Kang did not reveal details of the measures, saying only that “various incentives” for small merchants and landlords would be considered and that “bold measures” for corporations were discussed.

Moon went on to say that the government is handling the situation within the country, though the situation in China and Japan remains serious. He also called for international cooperation.

“To become safe from a contagious disease that crosses borders, it is important for neighboring countries to be stabilized as soon as possible,” Moon said, urging government officials to focus on international cooperation and aid.

Although the number of new diagnoses made each day in China has fallen below 2,000, fatalities and the number of confirmed cases continue to grow.

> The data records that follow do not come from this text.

-- ==== Sys2Proof/Laws/Step.lean ====
section
/-! SUPPORT. What a step can do, said once: `exec` is `runCommand` with the command's rule, and `Moved` lists every step
that gives a next state. -/

namespace Sys2Proof.Machine

/-- The rule of each command (40_register_access.md, 41_nop_status.md, 42_fifo_commands.md). -/
def ruleOf : Instr → CommandRule
  | .readRegister a => readRegisterRule a
  | .writeRegister a => writeRegisterRule a
  | .readPayload => readPayloadRule
  | .writePayload => writePayloadRule
  | .flushTx => flushTxRule
  | .flushRx => flushRxRule
  | .nop => nopRule

theorem exec_eq (i : Instr) (s : State) : exec i s = runCommand i (ruleOf i) s := by cases i <;> rfl

/-! ### The bus steps a command runs in -/

theorem exec_fault {i : Instr} {s : State} {r : Fault} (h : s.fault = some r) : exec i s = .fault r := by
  simp [exec_eq, runCommand, h]

theorem exec_command {i : Instr} {s : State} {b : Byte} {rest : List Stimulus} (hf : s.fault = none) (hs : s.fs ≠ .idle)
    (h0 : s.fidx = 0) (hq : s.stimuli = .byte b :: rest) :
    exec i s = .next (commandByte i (ruleOf i) (s.taking rest)) := by
  simp [exec_eq, runCommand, hf, hs, hq, byteStep, h0]

theorem exec_data {i : Instr} {s : State} {b : Byte} {rest : List Stimulus} (hf : s.fault = none) (hs : s.fs ≠ .idle)
    (h0 : s.fidx ≠ 0) (hq : s.stimuli = .byte b :: rest) :
    exec i s = .next (dataByte i (ruleOf i) b (s.taking rest)) := by
  simp [exec_eq, runCommand, hf, hs, hq, byteStep, h0]

theorem exec_rise {i : Instr} {s : State} {rest : List Stimulus} (hf : s.fault = none) (hs : s.fs ≠ .idle)
    (hq : s.stimuli = .csnRise :: rest) : exec i s = .next (riseStep (ruleOf i) (s.taking rest)) := by
  simp [exec_eq, runCommand, hf, hs, hq]

theorem exec_frame {i : Instr} {s : State} {b : Byte} {ds : List Byte} {rest : List Stimulus} (hf : s.fault = none)
    (hs : s.fs = .idle) (hq : s.stimuli = .frame (b :: ds) :: rest) :
    exec i s = .next (frameStep i (ruleOf i) ds (s.taking rest)) := by
  simp [exec_eq, runCommand, hf, hs, hq]

/-- Everything a command can do when it gives a next state (R99). -/
theorem exec_next {i : Instr} {s t : State} (h : exec i s = .next t) :
    s.fault = none ∧
    ((∃ b rest, s.stimuli = .byte b :: rest ∧ s.fs ≠ .idle ∧ s.fidx = 0 ∧ t = commandByte i (ruleOf i) (s.taking rest)) ∨
     (∃ b rest, s.stimuli = .byte b :: rest ∧ s.fs ≠ .idle ∧ s.fidx ≠ 0 ∧ t = dataByte i (ruleOf i) b (s.taking rest)) ∨
     (∃ rest, s.stimuli = .csnRise :: rest ∧ s.fs ≠ .idle ∧ t = riseStep (ruleOf i) (s.taking rest)) ∨
     (∃ b ds rest, s.stimuli = .frame (b :: ds) :: rest ∧ s.fs = .idle ∧ t = frameStep i (ruleOf i) ds (s.taking rest))) := by
  rw [exec_eq, runCommand] at h
  split at h
  · cases h
  · refine ⟨by assumption, ?_⟩
    split at h
    · rename_i b rest hq
      split at h
      · cases h
      · cases h
        by_cases h0 : s.fidx = 0
        · exact .inl ⟨b, rest, hq, by assumption, h0, by simp [byteStep, h0]⟩
        · exact .inr (.inl ⟨b, rest, hq, by assumption, h0, by simp [byteStep, h0]⟩)
    · rename_i rest hq
      split at h
      · cases h
      · cases h; exact .inr (.inr (.inl ⟨rest, hq, by assumption, rfl⟩))
    · rename_i b ds rest hq
      split at h
      · cases h; exact .inr (.inr (.inr ⟨b, ds, rest, hq, by assumption, rfl⟩))
      · cases h
    · cases h

/-! ### What each piece of a command does -/

/-- A response changes at most the count of draws (R101, R120, R162). -/
theorem resp_frame (i : Instr) (k : Nat) (s : State) : ∃ n, ((ruleOf i).resp k s).2 = { s with drawCount := n } := by
  cases i with
  | readRegister a => exact byteOrDraw_frame _ _ _
  | readPayload =>
    simp only [ruleOf, readPayloadRule, respReadPayload]
    split
    · exact byteOrDraw_frame _ _ _
    · exact ⟨_, rfl⟩
  | _ => exact ⟨_, rfl⟩

/-- BYTE at fidx = 0 of a command: only READ_PAYLOAD latches an entry (R99). -/
theorem commandByte_eq (i : Instr) (s : State) :
    ∃ r, commandByte i (ruleOf i) s =
        { s with rx := s.rx ++ [s.statusByte], cmd := some i, fs := .data, rdl := r, fidx := s.fidx + 1 } ∧
      (i ≠ .readPayload → r = s.rdl) ∧ (i = .readPayload → r = s.rxq.head?) := by
  cases i with
  | readPayload => exact ⟨s.rxq.head?, rfl, fun h => absurd rfl h, fun _ => rfl⟩
  | _ => exact ⟨s.rdl, rfl, fun _ => rfl, fun h => by cases h⟩

/-- BYTE at fidx ≥ 1 of a command: LengthMismatch, or one response and one data byte (R99, R66). -/
theorem dataByte_cases (i : Instr) (b : Byte) (s : State) :
    (i.maxData s.cfg ≤ s.fidx - 1 ∧ dataByte i (ruleOf i) b s = s.raise (.lengthMismatch i (s.fidx - 1))) ∨
    (s.fidx - 1 < i.maxData s.cfg ∧ ∃ n, dataByte i (ruleOf i) b s =
      { s with rx := s.rx ++ [((ruleOf i).resp (s.fidx - 1) s).1], dbuf := s.dbuf ++ [b], fidx := s.fidx + 1,
               drawCount := n }) := by
  by_cases h : i.maxData s.cfg ≤ s.fidx - 1
  · exact .inl ⟨h, dataByte_over h⟩
  · obtain ⟨n, hn⟩ := resp_frame i (s.fidx - 1) s
    refine .inr ⟨by omega, n, ?_⟩
    rw [dataByte_within (by omega), respondWith, hn]
    rfl

/-- No commit touches the frame sequencer, the parameters, the control line or what is still to come (R121 to R163). -/
theorem commit_frame (i : Instr) (dbuf : List Byte) (s : State) :
    ((ruleOf i).commit dbuf s).cfg = s.cfg ∧ ((ruleOf i).commit dbuf s).ce = s.ce ∧
    ((ruleOf i).commit dbuf s).stimuli = s.stimuli ∧ ((ruleOf i).commit dbuf s).rx = s.rx ∧
    ((ruleOf i).commit dbuf s).fs = s.fs ∧ ((ruleOf i).commit dbuf s).fidx = s.fidx ∧
    ((ruleOf i).commit dbuf s).cmd = s.cmd ∧ ((ruleOf i).commit dbuf s).dbuf = s.dbuf ∧
    ((ruleOf i).commit dbuf s).rdl = s.rdl := by
  cases i with
  | writeRegister a =>
    simp only [ruleOf, writeRegisterRule, commitWriteRegister]
    split
    · simp
    · split
      · rename_i r _
        cases r <;> simp [commitNamed, commitConfig, commitPlain, commitRxAddrP0, commitTxAddr]
      · simp
  | readPayload =>
    simp only [ruleOf, readPayloadRule, commitReadPayload]
    split <;> simp
  | writePayload =>
    simp only [ruleOf, writePayloadRule, commitWritePayload]
    split
    · simp
    · split <;> simp
  | _ => simp [ruleOf, readRegisterRule, nopRule, flushTxRule, flushRxRule]

/-- CSN_RISE of a command: its commit, the sequencer Idle and `arm()`; or F4 or F5 with nothing else changed (R99, R281). -/
theorem riseStep_cases (i : Instr) (s : State) (hf : s.fault = none) :
    (((ruleOf i).commit s.dbuf s).fault = none ∧
      riseStep (ruleOf i) s = ((ruleOf i).commit s.dbuf s).idleFrame.arm) ∨
    (i = .writeRegister 0x17#5 ∧ s.dbuf ≠ [] ∧ riseStep (ruleOf i) s = s.raise (.readOnlyRegister 0x17#5)) ∨
    (i = .writePayload ∧ s.dbuf ≠ [] ∧ s.txq.length = s.cfg.fifoDepth ∧ riseStep (ruleOf i) s = s.raise .txFifoOverflow) := by
  cases hn : ((ruleOf i).commit s.dbuf s).fault with
  | none => exact .inl ⟨rfl, closeFrame_of_none hn⟩
  | some r =>
    have hr := closeFrame_of_some hn
    right
    cases i with
    | writeRegister a =>
      left
      simp only [ruleOf, writeRegisterRule, commitWriteRegister] at hn
      simp only [riseStep, hr]
      simp only [ruleOf, writeRegisterRule, commitWriteRegister]
      cases hd : s.dbuf with
      | nil => simp [hd, hf] at hn
      | cons d ds =>
        cases ha : regAt a with
        | none => simp [hd, ha, hf] at hn
        | some r =>
          simp only [hd, ha] at hn
          obtain rfl := (regAt_eq_some_iff _ _).1 ha
          cases r <;> first
            | exact ⟨rfl, by simp, rfl⟩
            | simp [commitNamed, commitConfig, commitPlain, commitRxAddrP0, commitTxAddr, hf] at hn
    | writePayload =>
      right
      simp only [ruleOf, writePayloadRule, commitWritePayload] at hn
      simp only [riseStep, hr]
      simp only [ruleOf, writePayloadRule, commitWritePayload]
      by_cases hd : s.dbuf = []
      · simp [hd, hf] at hn
      · by_cases ht : s.txFull = true
        · exact ⟨trivial, hd, by simpa [State.txFull] using ht, by simp [hd, ht]⟩
        · simp [hd, ht, hf] at hn
    | readPayload =>
      simp only [ruleOf, readPayloadRule, commitReadPayload] at hn
      split at hn <;> simp [hf] at hn
    | _ => simp [ruleOf, readRegisterRule, nopRule, flushTxRule, flushRxRule, hf] at hn

/-- A whole frame is what its opening, its command byte and its data bytes leave, or a closing edge after that (R99, R280). -/
theorem frameStep_before_rise {P : State → Prop} {i : Instr} (ds : List Byte) {s : State} (hf : s.fault = none)
    (hc : P (commandByte i (ruleOf i) s.openFrame)) (hd : ∀ b t, P t → t.fault = none → P (dataByte i (ruleOf i) b t)) :
    P (frameStep i (ruleOf i) ds s) ∨
    ∃ u, P u ∧ u.fault = none ∧ frameStep i (ruleOf i) ds s = riseStep (ruleOf i) u := by
  obtain ⟨r, hr, -⟩ := commandByte_eq i s.openFrame
  have hp := dataBytes_induct ds hc (by rw [hr]; exact hf) hd
  cases hn : (dataBytes i (ruleOf i) ds (commandByte i (ruleOf i) s.openFrame)).fault with
  | none => exact .inr ⟨_, hp, hn, State.andThen_of_none _ hn⟩
  | some r => exact .inl (by rw [frameStep, State.andThen_of_some _ hn]; exact hp)
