/-- A 34th byte of a frame faults. -/
theorem step_byte_at_maxFrame {s t : State} {b : Byte} {rest : List Stimulus} (hw : s.cfg.wf) (h : step s = .next t)
    (hq : s.stimuli = .byte b :: rest) (h33 : s.fidx = maxFrame) :
    ∃ i, s.cmd = some i ∧ t.fault = some (.lengthMismatch i payloadWidth) := by
  have hne : s.fidx ≠ 0 := by rw [h33]; decide
  obtain ⟨-, ⟨h0, -⟩ | ⟨h0, -⟩ | ⟨-, i, hc, rfl⟩⟩ := step_byte_next h hq
  · exact absurd h0 hne
  · exact absurd h0 hne
  · refine ⟨i, hc, ?_⟩
    rw [dataByte_at_maxFrame (s := s.taking rest) hw h33]
    rfl

/-- A closing edge that raises no fault returns the index to 0. -/
theorem step_csnRise_fidx {s t : State} {rest : List Stimulus} (h : step s = .next t)
    (hq : s.stimuli = .csnRise :: rest) (ht : t.fault = none) : t.fidx = 0 := by
  obtain ⟨-, ⟨i, -, rfl⟩ | ⟨-, rfl⟩⟩ := step_csnRise_next h hq
  · exact riseStep_fidx_of_fault_none (step_next h).1 ht
  · simp

/-- Settles O55: the bound is INV5 with INV6 and R94; the rest is read off the inversions of the three bus steps. -/
theorem frameIndexCounts : Obligations.FrameIndexCounts := by
  intro s t rest hinv h
  refine ⟨hinv.fidx_le, fun b hq ht => step_byte_fidx h hq ht,
    fun b hq h33 => step_byte_at_maxFrame hinv.cfgWf h hq h33, fun hq => ?_, fun hq ht => step_csnRise_fidx h hq ht⟩
  obtain ⟨-, rfl⟩ := step_csnFall_next h hq
  simp

end Sys2Proof.Machine

/-! PROOF. The bus's rules on data and on time (20_memory.md): the length check (R66), the moves that are not enabled (R77),
and what no step before the closing edge changes (R72). -/

namespace Sys2Proof.Machine

/-! ### The length check (R66) -/

/-- A data byte at or beyond `maxdata(cmd)` sets the fault mark and changes nothing else. -/
theorem exec_overlong {i : Instr} {s : State} {b : Byte} {rest : List Stimulus} (h : DataByteNext s b rest)
    (hk : i.maxData s.cfg ≤ s.fidx - 1) :
    exec i s = .next { s with stimuli := rest, fault := some (.lengthMismatch i (s.fidx - 1)) } := by
  obtain ⟨hf, hs, h0, hq⟩ := h
  rw [exec_data hf hs h0 hq, dataByte_over (s := s.taking rest) hk]
  rfl

/-- Settles O12: `maxdata(cmd)` is the register's width, 32 for the payload commands and 0 for those without a data phase
(30_encoding.md R94), so each clause is `exec_overlong` at its command. -/
theorem overlongDataFaults : Obligations.OverlongDataFaults := by
  intro s b rest h
  exact ⟨fun a hk => ⟨exec_overlong h hk, exec_overlong h hk⟩, fun hk => ⟨exec_overlong h hk, exec_overlong h hk⟩,
    exec_overlong h (Nat.zero_le _), exec_overlong h (Nat.zero_le _), exec_overlong h (Nat.zero_le _)⟩

/-! ### Moves that are not enabled (R77) -/

/-- Settles O17: in each of the four moves `fetch` looks at the phase before anything else of the frame. -/
theorem unframedMovesHaveNoStep : Obligations.UnframedMovesHaveNoStep := by
  intro s b tx rest hf
  refine ⟨fun hs hq => ?csnFall, fun hs hq => ?frame, fun hs hq => ?byte, fun hs hq => ?csnRise⟩
  all_goals simp [step, fetch, hf, hs, hq]

/-! ### What the steps before the closing edge keep (R72) -/

/-- `t` has the parameters, registers, flags, mode, control line, arming and FIFOs of `s`: the two differ at most in the
frame sequencer, the fault mark and the model's own fields. -/
structure KeepsBlock (s t : State) : Prop where
  cfg : t.cfg = s.cfg
  regs : t.regs = s.regs
  rxDr : t.rxDr = s.rxDr
  txDs : t.txDs = s.txDs
  maxRt : t.maxRt = s.maxRt
  mode : t.mode = s.mode
  ce : t.ce = s.ce
  txArmed : t.txArmed = s.txArmed
  txq : t.txq = s.txq
  rxq : t.rxq = s.rxq

/-- The FIFO Status byte depends on the parameters and the FIFOs alone (R29). -/
theorem State.fifoStatusByte_congr {s t : State} (hc : t.cfg = s.cfg) (ht : t.txq = s.txq) (hx : t.rxq = s.rxq) :
    t.fifoStatusByte = s.fifoStatusByte := by
  simp [State.fifoStatusByte, hc, ht, hx]

theorem KeepsBlock.statusByte {s t : State} (h : KeepsBlock s t) : t.statusByte = s.statusByte :=
  State.statusByte_congr h.cfg h.rxDr h.txDs h.maxRt h.txq h.rxq

theorem KeepsBlock.fifoStatusByte {s t : State} (h : KeepsBlock s t) : t.fifoStatusByte = s.fifoStatusByte :=
  State.fifoStatusByte_congr h.cfg h.txq h.rxq

theorem KeepsBlock.x {s t : State} (h : KeepsBlock s t) : t.x = s.x :=
  State.x_congr h.cfg h.regs h.rxDr h.txDs h.maxRt h.txq h.rxq

theorem keepsBlock_openFrame (s : State) (rest : List Stimulus) : KeepsBlock s (s.taking rest).openFrame := by
  constructor <;> rfl

theorem keepsBlock_rejectByte (r : Fault) (s : State) (rest : List Stimulus) :
    KeepsBlock s (rejectByte r (s.taking rest)) := by
  constructor <;> rfl

/-- A command byte latches the command, and for READ_PAYLOAD the entry to be read; both are the sequencer's. -/
theorem keepsBlock_commandByte (i : Instr) (s : State) (rest : List Stimulus) :
    KeepsBlock s (commandByte i (ruleOf i) (s.taking rest)) := by
  obtain ⟨r, hr, -⟩ := commandByte_eq i (s.taking rest)
  rw [hr]
  constructor <;> rfl

/-- A data byte raises the fault mark, or is kept in `dbuf` until the closing edge. -/
theorem keepsBlock_dataByte (i : Instr) (b : Byte) (s : State) (rest : List Stimulus) :
    KeepsBlock s (dataByte i (ruleOf i) b (s.taking rest)) := by
  rcases dataByte_cases i b (s.taking rest) with ⟨-, hd⟩ | ⟨-, n, hd⟩ <;> rw [hd] <;> constructor <;> rfl

theorem step_csnFall_keepsBlock {s t : State} {rest : List Stimulus} (h : step s = .next t)
    (hq : s.stimuli = .csnFall :: rest) : KeepsBlock s t := by
  obtain ⟨-, rfl⟩ := step_csnFall_next h hq
  exact keepsBlock_openFrame s rest

theorem step_byte_keepsBlock {s t : State} {b : Byte} {rest : List Stimulus} (h : step s = .next t)
    (hq : s.stimuli = .byte b :: rest) : KeepsBlock s t := by
  obtain ⟨-, ⟨-, r, -, rfl⟩ | ⟨-, i, -, rfl⟩ | ⟨-, i, -, rfl⟩⟩ := step_byte_next h hq
  · exact keepsBlock_rejectByte r s rest
  · exact keepsBlock_commandByte i s rest
  · exact keepsBlock_dataByte i b s rest

/-- Settles O39: CSN_FALL and BYTE keep the block, and the Status byte, the FIFO Status byte and every register's reading are
composed from what they keep. -/
theorem nothingCommitsBeforeRise : Obligations.NothingCommitsBeforeRise := by
  intro s t hhead h
  have hk : KeepsBlock s t := by
    obtain hfall | ⟨b, hbyte⟩ := hhead
    · obtain ⟨rest, hq⟩ := List.head?_eq_some_iff.1 hfall
      exact step_csnFall_keepsBlock h hq
    · obtain ⟨rest, hq⟩ := List.head?_eq_some_iff.1 hbyte
      exact step_byte_keepsBlock h hq
  exact ⟨hk.regs, hk.rxDr, hk.txDs, hk.maxRt, hk.mode, hk.ce, hk.txArmed, hk.txq, hk.rxq, hk.statusByte, hk.fifoStatusByte,
    hk.x⟩

end Sys2Proof.Machine

/-! PROOF. Command bytes that are no command (30_encoding.md R97, R98), and the frame without a command byte (R102). -/

namespace Sys2Proof.Machine

/-! ### The command bytes that no row of the opcode map takes (R92) -/

/-- `op3` is the byte's top three bits (R91). -/
theorem opField_toNat (b : Byte) : (opField b).toNat = b.toNat / 32 := by
  have hb : b.toNat < 256 := b.isLt
  simp only [opField, BitVec.extractLsb'_toNat, Nat.shiftRight_eq_div_pow]
  omega

/-- A byte below 0x40 is of format A: its `op3` is that of a read or of a write (R91). -/
theorem opField_of_lt {b : Byte} (h : b.toNat < 0x40) : opField b = 0b000#3 ∨ opField b = 0b001#3 := by
  have ho := opField_toNat b
  have hcases : (opField b).toNat = 0 ∨ (opField b).toNat = 1 := by omega
  exact hcases.imp BitVec.eq_of_toNat_eq BitVec.eq_of_toNat_eq

/-- A byte from 0x40 on is not of format A (R91). -/
theorem opField_of_ge {b : Byte} (h : 0x40 ≤ b.toNat) : opField b ≠ 0b000#3 ∧ opField b ≠ 0b001#3 := by
  have ho := opField_toNat b
  have hne : (opField b).toNat ≠ 0 ∧ (opField b).toNat ≠ 1 := by omega
  exact hne.imp (fun h0 he => h0 (congrArg BitVec.toNat he)) (fun h1 he => h1 (congrArg BitVec.toNat he))

/-- A format-A byte with an uncatalogued address is reserved, as a read and as a write (R98). -/
theorem decode_of_uncatalogued (cfg : Config) {b : Byte} (h : b.toNat < 0x40) (hc : catalogued (addrField b) = false) :
    decode cfg b = .reserved (addrField b) := by
  obtain hread | hwrite := opField_of_lt h
  · simp [decode, hread, hc]
  · simp [decode, hwrite, hc]

/-- A byte from 0x40 on that is none of the five fixed opcodes is illegal (R97). -/
theorem decode_of_no_opcode {cfg : Config} {b : Byte} (h : 0x40 ≤ b.toNat) (h61 : b ≠ 0x61#8) (hA0 : b ≠ 0xA0#8)
    (hE1 : b ≠ 0xE1#8) (hE2 : b ≠ 0xE2#8) (hnop : b ≠ cfg.nopOpcode) : decode cfg b = .illegal b := by
  obtain ⟨hread, hwrite⟩ := opField_of_ge h
  simp [decode, hread, hwrite, h61, hA0, hE1, hE2, hnop]

/-! ### Their step: the Status byte, then the fault (R97, R98) -/

/-- In an open frame the Status byte joins the response, the fault is raised, and nothing else changes. -/
theorem step_commandByte_rejects {s : State} {b : Byte} {rest : List Stimulus} {r : Fault} (h : CommandByteNext s b rest)
    (hd : rejection (decode s.cfg b) = some r) :
    step s = .next { s with stimuli := rest, rx := s.rx ++ [s.statusByte], fault := some r } := by
  obtain ⟨hf, hs, h0, hq⟩ := h
  rw [step_rejects hf hs h0 hq hd]
  rfl

/-- A whole frame has opened when the fault is raised; its data bytes are never reached (R280). -/
theorem step_frame_rejects_commandByte {s : State} {b : Byte} {ds : List Byte} {rest : List Stimulus} {r : Fault}
    (h : FrameNext s b ds rest) (hd : rejection (decode s.cfg b) = some r) :
    step s = .next { s with stimuli := rest, fs := .cmd, fidx := 0, cmd := none, dbuf := [], rdl := none,
                            rx := [s.statusByte], fault := some r } := by
  obtain ⟨hf, hs, hq⟩ := h
  rw [step_frame_rejects hf hs hq hd]
  rfl

/-- Settles O10: such a byte decodes to none of the seven commands (R92), so both steps reject it. -/
theorem illegalOpcodeFaults : Obligations.IllegalOpcodeFaults := by
  intro s b rest h40 h61 hA0 hE1 hE2 hnop
  have hd : rejection (decode s.cfg b) = some (.illegalOpcode b) := by
    rw [decode_of_no_opcode h40 h61 hA0 hE1 hE2 hnop]; rfl
  exact ⟨fun h => step_commandByte_rejects h hd, fun _ h => step_frame_rejects_commandByte h hd⟩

With more than 400 cases, Japan has the largest number of confirmed cases outside China.

The president went on to stress the importance of China for Korea’s economy.

“If China’s economic situation deteriorates, we receive the biggest impact. The production activities and supply chains of our companies linked to China are being affected, and exports to China are falling by big margins,” Moon said.

China is Korea’s largest export destination, accounting for about a quarter of outbound shipments. China is also a major supplier of parts to local industries, and operations of local carmakers have already been affected by shortage of parts from China.

“Concerns are rising that (the coronavirus outbreak) will bring a much larger and longer shock than SARS and MERS. The situation calls for special measures that utilize all means the government can employ.”

Saying the economic situation is more serious than expected, Moon called on the government to review measures such as financial aid and tax reductions to SMEs and small merchants.

Moon also urged government officials to diversify import and export routes and to nurture local industries, again drawing a comparison with Japan’s trade curbs and Korea’s response.

“Crisis should be used as driving force of innovation to create the opportunity to move toward an unshakable economy. As the lesson from Japan’s unfair export restrictions showed, our economy’s excessive external dependence can pose a threat to the economy at any time,” Moon said.

He said the government should focus on entering new markets and diversifying import sources, and offer wider opportunities for Korean companies operating overseas to relocate facilities to Korea.

As the number of confirmed cases in Korea continued to rise, with the transmission route unclear in the three latest cases, Moon again urged the public to have faith in the government, warning that “excessive fear” is damaging to the economy.